The stakes are high.

License plate trackers work very well, and police love them. Departments report immediately improved stolen car and outstanding warrant statistics nearly everywhere the machines are deployed. CSI-style, dramatic, blockbuster ALPR-success stories pepper police talking points: here the technology solved a murder, there it led police to a kidnapper in time to save the kidnapped mother and child. 

The machines, either affixed to stationary locations like telephone poles, or mobile, on the front and back of police patrol cars, can record license plates at a rate of thousands per minute. An ALPR-equipped squad car parked outside a church or mosque could suck up the plate data of all motoring worshippers while the police officer inside reads a book or takes a nap. A mobile system on a highway can record and transmit the plate data of every car that passes it, potentially hundreds of thousands a day.

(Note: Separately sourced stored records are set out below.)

-- ==== Sys2Proof/Syntax.lean ====
section
/-! DEFINITION. The steps of the part as data: one constructor of Instr for each row of the opcode table. The first
199 are Veluic instructions with their fields (spec/04 R76 to R89); the rest are the events of
spec/95_what_each_step_holds.md, with what the outside supplies as operands. -/

namespace Sys2Proof

/-- Bits [3:0] of every instruction word: LUA, LUB and STALL (R76). -/
structure Mods where
  lua : Bool
  lub : Bool
  stall : BitVec 2
  deriving DecidableEq, Repr

/-- LB, the branch layout: a signed offset in words (R85). -/
structure LB where
  offset : BitVec 32
  deriving DecidableEq, Repr

/-- LI, the immediate layout, read by TYPE (R85). -/
structure LI where
  imm : BitVec 32
  deriving DecidableEq, Repr

/-- LM, the new mode fields of the field form of MODE (R86). -/
structure LM where
  mode : BitVec 19
  deriving DecidableEq, Repr

/-- PLOG: truth table (R89). -/
structure LPlog where
  table : BitVec 4
  deriving DecidableEq, Repr

/-- SHFL: value, and kind 0 index, 1 xor, 2 up, 3 down (R89). -/
structure LShfl where
  kind : BitVec 2
  value : BitVec 5
  deriving DecidableEq, Repr

/-- QSWZ: 2-bit selector i in bits [2i+1:2i] (R89). -/
structure LQswz where
  sel : BitVec 8
  deriving DecidableEq, Repr

/-- FXC, FXR: flag mask, bits as the lane flag byte (R89). -/
structure LFlags where
  mask : BitVec 7
  deriving DecidableEq, Repr

/-- SEL: predicate and sense (R89). -/
structure LSel where
  sense : Bool
  pred : BitVec 4
  deriving DecidableEq, Repr

/-- literal shift count (R85). -/
structure LCount where
  count : BitVec 6
  deriving DecidableEq, Repr

/-- literal field specification of BFI, BFX: position and width (R85). -/
structure LSpec where
  width : BitVec 7
  pos : BitVec 6
  deriving DecidableEq, Repr

/-- CMP: condition (R89). -/
structure LCmp where
  cond : BitVec 3
  deriving DecidableEq, Repr

/-- CVT: source format, destination format, RC, saturate (R89). -/
structure LCvt where
  sat : Bool
  rc : BitVec 3
  dst : BitVec 4
  src : BitVec 4
  deriving DecidableEq, Repr

/-- QNT: block format and RC (R89). -/
structure LQnt where
  rc : BitVec 3
  fmt : BitVec 2
  deriving DecidableEq, Repr

/-- DQNT: block format (R89). -/
structure LDqnt where
  fmt : BitVec 2
  deriving DecidableEq, Repr

/-- LS, the literal of class 5 (R87). -/
structure LS where
  scope : BitVec 3
  ord : Bool
  hint : BitVec 2
  size : BitVec 3
  offset : BitVec 23
  deriving DecidableEq, Repr

/-- LA, the literal of ATOM, ATOMS and ATOMR (R88). -/
structure LA where
  scope : BitVec 3
  order : BitVec 2
  op : BitVec 4
  width : Bool
  ret : Bool
  offset : BitVec 21
  deriving DecidableEq, Repr

/-- FENCE: SCOPE and KIND (R88). -/
structure LFence where
  scope : BitVec 3
  kind : BitVec 2
  deriving DecidableEq, Repr

/-- ENQ, ENQF: coalescing node index (R89). -/
structure LNode where
  node : BitVec 8
  deriving DecidableEq, Repr

/-- MLOOP: K-step count (R89). -/
structure LMloop where
  k : BitVec 16
  deriving DecidableEq, Repr

/-- MACR: destination format and RC (R89). -/
structure LMacr where
  rc : BitVec 3
  fmt : BitVec 3
  deriving DecidableEq, Repr

/-- MACW: source format (R89). -/
structure LMacw where
  fmt : BitVec 3
  deriving DecidableEq, Repr

/-- CVCFG: log capacity, and 0 site-keyed, 1 sequential (R89). -/
structure LCvcfg where
  mode : Bool
  cap : BitVec 16
  deriving DecidableEq, Repr

/-- HEIR: slot, heir kind, quiet (R89). -/
structure LHeir where
  quiet : Bool
  kind : BitVec 2
  slot : BitVec 5
  deriving DecidableEq, Repr

/-- RCQ: train mode (R89). -/
structure LRcq where
  train : Bool
  deriving DecidableEq, Repr

/-- RPKT, RPRCV: tree or port id (R89). -/
structure LTree where
  id : BitVec 6
  deriving DecidableEq, Repr

/-- SRD, SWR, CTR: an index; TRAP: the software code (R89). -/
structure LIdx where
  idx : BitVec 8
  deriving DecidableEq, Repr

/-- SYSC: service number (R89). -/
structure LSysc where
  n : BitVec 16
  deriving DecidableEq, Repr

/-- BNDS: bound register (R89). -/
structure LBnds where
  n : BitVec 4
  deriving DecidableEq, Repr

/-- An entry of a process's peer table: the peer device, the peer process and the queue pair to use (R303). -/
structure PeerEntry where
  device : Nat
  process : Nat
  queuePair : Nat
  deriving DecidableEq, Repr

When the camera snaps a photo of each passing license plate, it also marks the GPS location and time and date of the interaction, storing a unique file for each catch. The system converts the plate number to machine readable text and automatically runs it against any number of law enforcement, homeland security or other databases — including in some places, IRS records.

Police may also manually enter license plates for the system to watch out for.

In Northern Virginia recently, a man reported his wife missing, prompting police to enter her plate number into the system.
 
They got a hit at an apartment complex, and when they got there, officers spotted her car and a note on her windshield that said, in essence, “Don’t tow, I’m visiting apartment 3C.” Officers knocked on the door of that apartment, and she came out of the bedroom. They advised her to call her husband.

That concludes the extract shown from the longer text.